Sunday, June 01, 2014

Bearing the Loss


We're strange people in that we want to see as many wild animals in our space as possible. We've been waiting for the first sighting of "our" black bear which came on Friday afternoon. My mother was at the rock pile and when she looked up, the bear was standing in the lane, not in front of her but close.
By the time my peripheral vision caught the movement of large and black from the window next to my desk, he was already running across the field.
The bear came out of the clearcut. I wonder if he stood in the lane thinking, "WTF? Where did the woods go?"
Our neighbour cut down 65 acres of woods right next to us last winter and we remain oncerned about where all the birds and porcupines and raccoons and skunks, and insects, that lived there have gone.
So many WTF moments in the last few months. 
We do know the porcupines moved to the plantation that's just behind those trees in the photos because they chewed the bark off dozens of trees, which will eventually kill the trees.
It's such a struggle to walk up the unimproved lane that runs between our property and the clearcut but it's been my favoured walk for seven years, leading up to the beaver brook (beyond that, there are two more clearcuts; nearly 200 acres of woods levelled in the seven years since I moved here.
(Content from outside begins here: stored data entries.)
/-- The row of each instruction: R72 (opcode, mode, base cost) with the penalty classes of R65 and R66. -/
def Instr.form : Instr → Form
  | .ldaImm v => ⟨0xA9, .lda, .imm v, 2, .none⟩
  | .ldaZp b => ⟨0xA5, .lda, .zp b, 3, .none⟩
  | .ldaZpx b => ⟨0xB5, .lda, .zpx b, 4, .none⟩
  | .ldaAbs a => ⟨0xAD, .lda, .abs a, 4, .none⟩
  | .ldaAbx a => ⟨0xBD, .lda, .abx a, 4, .pageCross⟩
  | .ldaAby a => ⟨0xB9, .lda, .aby a, 4, .pageCross⟩
  | .ldaIzx b => ⟨0xA1, .lda, .izx b, 6, .none⟩
  | .ldaIzy b => ⟨0xB1, .lda, .izy b, 5, .pageCross⟩
  | .ldxImm v => ⟨0xA2, .ldx, .imm v, 2, .none⟩
  | .ldxZp b => ⟨0xA6, .ldx, .zp b, 3, .none⟩
  | .ldxZpy b => ⟨0xB6, .ldx, .zpy b, 4, .none⟩
  | .ldxAbs a => ⟨0xAE, .ldx, .abs a, 4, .none⟩
  | .ldxAby a => ⟨0xBE, .ldx, .aby a, 4, .pageCross⟩
  | .ldyImm v => ⟨0xA0, .ldy, .imm v, 2, .none⟩
  | .ldyZp b => ⟨0xA4, .ldy, .zp b, 3, .none⟩
  | .ldyZpx b => ⟨0xB4, .ldy, .zpx b, 4, .none⟩
  | .ldyAbs a => ⟨0xAC, .ldy, .abs a, 4, .none⟩
  | .ldyAbx a => ⟨0xBC, .ldy, .abx a, 4, .pageCross⟩
  | .staZp b => ⟨0x85, .sta, .zp b, 3, .none⟩
  | .staZpx b => ⟨0x95, .sta, .zpx b, 4, .none⟩
  | .staAbs a => ⟨0x8D, .sta, .abs a, 4, .none⟩
  | .staAbx a => ⟨0x9D, .sta, .abx a, 5, .none⟩
  | .staAby a => ⟨0x99, .sta, .aby a, 5, .none⟩
  | .staIzx b => ⟨0x81, .sta, .izx b, 6, .none⟩
  | .staIzy b => ⟨0x91, .sta, .izy b, 6, .none⟩
  | .stxZp b => ⟨0x86, .stx, .zp b, 3, .none⟩
  | .stxZpy b => ⟨0x96, .stx, .zpy b, 4, .none⟩
  | .stxAbs a => ⟨0x8E, .stx, .abs a, 4, .none⟩
  | .styZp b => ⟨0x84, .sty, .zp b, 3, .none⟩
  | .styZpx b => ⟨0x94, .sty, .zpx b, 4, .none⟩
  | .styAbs a => ⟨0x8C, .sty, .abs a, 4, .none⟩
  | .tax => ⟨0xAA, .tax, .imp, 2, .none⟩
  | .tay => ⟨0xA8, .tay, .imp, 2, .none⟩
  | .txa => ⟨0x8A, .txa, .imp, 2, .none⟩
  | .tya => ⟨0x98, .tya, .imp, 2, .none⟩
  | .tsx => ⟨0xBA, .tsx, .imp, 2, .none⟩
  | .txs => ⟨0x9A, .txs, .imp, 2, .none⟩
  | .adcImm v => ⟨0x69, .adc, .imm v, 2, .none⟩
  | .adcZp b => ⟨0x65, .adc, .zp b, 3, .none⟩
  | .adcZpx b => ⟨0x75, .adc, .zpx b, 4, .none⟩
  | .adcAbs a => ⟨0x6D, .adc, .abs a, 4, .none⟩
  | .adcAbx a => ⟨0x7D, .adc, .abx a, 4, .pageCross⟩
  | .adcAby a => ⟨0x79, .adc, .aby a, 4, .pageCross⟩
  | .adcIzx b => ⟨0x61, .adc, .izx b, 6, .none⟩
  | .adcIzy b => ⟨0x71, .adc, .izy b, 5, .pageCross⟩
  | .sbcImm v => ⟨0xE9, .sbc, .imm v, 2, .none⟩
  | .sbcZp b => ⟨0xE5, .sbc, .zp b, 3, .none⟩
  | .sbcZpx b => ⟨0xF5, .sbc, .zpx b, 4, .none⟩
  | .sbcAbs a => ⟨0xED, .sbc, .abs a, 4, .none⟩
  | .sbcAbx a => ⟨0xFD, .sbc, .abx a, 4, .pageCross⟩
  | .sbcAby a => ⟨0xF9, .sbc, .aby a, 4, .pageCross⟩
  | .sbcIzx b => ⟨0xE1, .sbc, .izx b, 6, .none⟩
  | .sbcIzy b => ⟨0xF1, .sbc, .izy b, 5, .pageCross⟩
  | .andImm v => ⟨0x29, .and, .imm v, 2, .none⟩
  | .andZp b => ⟨0x25, .and, .zp b, 3, .none⟩
  | .andZpx b => ⟨0x35, .and, .zpx b, 4, .none⟩
  | .andAbs a => ⟨0x2D, .and, .abs a, 4, .none⟩
  | .andAbx a => ⟨0x3D, .and, .abx a, 4, .pageCross⟩
  | .andAby a => ⟨0x39, .and, .aby a, 4, .pageCross⟩
  | .andIzx b => ⟨0x21, .and, .izx b, 6, .none⟩
  | .andIzy b => ⟨0x31, .and, .izy b, 5, .pageCross⟩
  | .oraImm v => ⟨0x09, .ora, .imm v, 2, .none⟩
  | .oraZp b => ⟨0x05, .ora, .zp b, 3, .none⟩
  | .oraZpx b => ⟨0x15, .ora, .zpx b, 4, .none⟩
  | .oraAbs a => ⟨0x0D, .ora, .abs a, 4, .none⟩
  | .oraAbx a => ⟨0x1D, .ora, .abx a, 4, .pageCross⟩
  | .oraAby a => ⟨0x19, .ora, .aby a, 4, .pageCross⟩
  | .oraIzx b => ⟨0x01, .ora, .izx b, 6, .none⟩
  | .oraIzy b => ⟨0x11, .ora, .izy b, 5, .pageCross⟩
  | .eorImm v => ⟨0x49, .eor, .imm v, 2, .none⟩
  | .eorZp b => ⟨0x45, .eor, .zp b, 3, .none⟩
  | .eorZpx b => ⟨0x55, .eor, .zpx b, 4, .none⟩
  | .eorAbs a => ⟨0x4D, .eor, .abs a, 4, .none⟩
  | .eorAbx a => ⟨0x5D, .eor, .abx a, 4, .pageCross⟩
  | .eorAby a => ⟨0x59, .eor, .aby a, 4, .pageCross⟩
  | .eorIzx b => ⟨0x41, .eor, .izx b, 6, .none⟩
  | .eorIzy b => ⟨0x51, .eor, .izy b, 5, .pageCross⟩
  | .cmpImm v => ⟨0xC9, .cmp, .imm v, 2, .none⟩
  | .cmpZp b => ⟨0xC5, .cmp, .zp b, 3, .none⟩
  | .cmpZpx b => ⟨0xD5, .cmp, .zpx b, 4, .none⟩
  | .cmpAbs a => ⟨0xCD, .cmp, .abs a, 4, .none⟩
  | .cmpAbx a => ⟨0xDD, .cmp, .abx a, 4, .pageCross⟩
  | .cmpAby a => ⟨0xD9, .cmp, .aby a, 4, .pageCross⟩
  | .cmpIzx b => ⟨0xC1, .cmp, .izx b, 6, .none⟩
  | .cmpIzy b => ⟨0xD1, .cmp, .izy b, 5, .pageCross⟩
  | .cpxImm v => ⟨0xE0, .cpx, .imm v, 2, .none⟩
  | .cpxZp b => ⟨0xE4, .cpx, .zp b, 3, .none⟩
  | .cpxAbs a => ⟨0xEC, .cpx, .abs a, 4, .none⟩
  | .cpyImm v => ⟨0xC0, .cpy, .imm v, 2, .none⟩
  | .cpyZp b => ⟨0xC4, .cpy, .zp b, 3, .none⟩
  | .cpyAbs a => ⟨0xCC, .cpy, .abs a, 4, .none⟩
  | .bitZp b => ⟨0x24, .bit, .zp b, 3, .none⟩
  | .bitAbs a => ⟨0x2C, .bit, .abs a, 4, .none⟩
  | .incZp b => ⟨0xE6, .inc, .zp b, 5, .none⟩
  | .incZpx b => ⟨0xF6, .inc, .zpx b, 6, .none⟩
  | .incAbs a => ⟨0xEE, .inc, .abs a, 6, .none⟩
  | .incAbx a => ⟨0xFE, .inc, .abx a, 7, .none⟩
  | .decZp b => ⟨0xC6, .dec, .zp b, 5, .none⟩
  | .decZpx b => ⟨0xD6, .dec, .zpx b, 6, .none⟩
  | .decAbs a => ⟨0xCE, .dec, .abs a, 6, .none⟩
  | .decAbx a => ⟨0xDE, .dec, .abx a, 7, .none⟩
  | .inx => ⟨0xE8, .inx, .imp, 2, .none⟩
  | .iny => ⟨0xC8, .iny, .imp, 2, .none⟩
  | .dex => ⟨0xCA, .dex, .imp, 2, .none⟩
  | .dey => ⟨0x88, .dey, .imp, 2, .none⟩
  | .aslAcc => ⟨0x0A, .asl, .acc, 2, .none⟩
  | .aslZp b => ⟨0x06, .asl, .zp b, 5, .none⟩
  | .aslZpx b => ⟨0x16, .asl, .zpx b, 6, .none⟩
  | .aslAbs a => ⟨0x0E, .asl, .abs a, 6, .none⟩
  | .aslAbx a => ⟨0x1E, .asl, .abx a, 7, .none⟩
  | .lsrAcc => ⟨0x4A, .lsr, .acc, 2, .none⟩
  | .lsrZp b => ⟨0x46, .lsr, .zp b, 5, .none⟩
  | .lsrZpx b => ⟨0x56, .lsr, .zpx b, 6, .none⟩
  | .lsrAbs a => ⟨0x4E, .lsr, .abs a, 6, .none⟩
  | .lsrAbx a => ⟨0x5E, .lsr, .abx a, 7, .none⟩
  | .rolAcc => ⟨0x2A, .rol, .acc, 2, .none⟩
  | .rolZp b => ⟨0x26, .rol, .zp b, 5, .none⟩
  | .rolZpx b => ⟨0x36, .rol, .zpx b, 6, .none⟩
  | .rolAbs a => ⟨0x2E, .rol, .abs a, 6, .none⟩
  | .rolAbx a => ⟨0x3E, .rol, .abx a, 7, .none⟩
  | .rorAcc => ⟨0x6A, .ror, .acc, 2, .none⟩
  | .rorZp b => ⟨0x66, .ror, .zp b, 5, .none⟩
  | .rorZpx b => ⟨0x76, .ror, .zpx b, 6, .none⟩
  | .rorAbs a => ⟨0x6E, .ror, .abs a, 6, .none⟩
  | .rorAbx a => ⟨0x7E, .ror, .abx a, 7, .none⟩
  | .jmpAbs a => ⟨0x4C, .jmp, .abs a, 3, .none⟩
  | .jmpInd a => ⟨0x6C, .jmp, .ind a, 5, .none⟩
  | .jsr a => ⟨0x20, .jsr, .abs a, 6, .none⟩
  | .rts => ⟨0x60, .rts, .imp, 6, .none⟩
  | .bcc d => ⟨0x90, .bcc, .rel d, 2, .branch⟩
  | .bcs d => ⟨0xB0, .bcs, .rel d, 2, .branch⟩
  | .beq d => ⟨0xF0, .beq, .rel d, 2, .branch⟩
  | .bne d => ⟨0xD0, .bne, .rel d, 2, .branch⟩
  | .bmi d => ⟨0x30, .bmi, .rel d, 2, .branch⟩
  | .bpl d => ⟨0x10, .bpl, .rel d, 2, .branch⟩
  | .bvc d => ⟨0x50, .bvc, .rel d, 2, .branch⟩
  | .bvs d => ⟨0x70, .bvs, .rel d, 2, .branch⟩
  | .pha => ⟨0x48, .pha, .imp, 3, .none⟩
  | .php => ⟨0x08, .php, .imp, 3, .none⟩
  | .pla => ⟨0x68, .pla, .imp, 4, .none⟩
  | .plp => ⟨0x28, .plp, .imp, 4, .none⟩
  | .clc => ⟨0x18, .clc, .imp, 2, .none⟩
  | .sec => ⟨0x38, .sec, .imp, 2, .none⟩
  | .cli => ⟨0x58, .cli, .imp, 2, .none⟩
  | .sei => ⟨0x78, .sei, .imp, 2, .none⟩
  | .cld => ⟨0xD8, .cld, .imp, 2, .none⟩
  | .sed => ⟨0xF8, .sed, .imp, 2, .none⟩
  | .clv => ⟨0xB8, .clv, .imp, 2, .none⟩
  | .nop => ⟨0xEA, .nop, .imp, 2, .none⟩
  | .brk => ⟨0x00, .brk, .imp, 7, .none⟩
  | .rti => ⟨0x40, .rti, .imp, 6, .none⟩
  | .unknown op => ⟨op, .unknown, .unk, Config.unknownCycles, .none⟩

/-- The opcode byte of an instruction. -/
def Instr.opcode (i : Instr) : Byte := i.form.opcode

/-- The mnemonic of an instruction. -/
def Instr.mnemonic (i : Instr) : Mnemonic := i.form.mnemonic

/-- The operand of an instruction. -/
def Instr.operand (i : Instr) : Operand := i.form.operand

/-- The length of an instruction in bytes, fixed by its mode (R60). -/
def Instr.length (i : Instr) : Nat := i.operand.mode.length

/-- The words of an instruction: the opcode byte, then the operand bytes (R60, R61). -/
def encode (i : Instr) : List Byte := i.opcode :: i.operand.bytes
Idyllic country life, my ass).
This morning, as I left the devastation, and the silence, of the clearcut, and walked back into woods on both sides of the lane, my ears were filled, filled to overflowing, with the songs of birds. I just stood there and listened. Appreciated. Lamented. Counted several different songs but knew there were dozens of birds singing.
I try not to ruin the moment by wondering when this landscape, these songs, too, shall disappear.
If the bear had walked out onto the lane at that moment, I would have said to him what I say every time I go for a walk: "I'm sorry."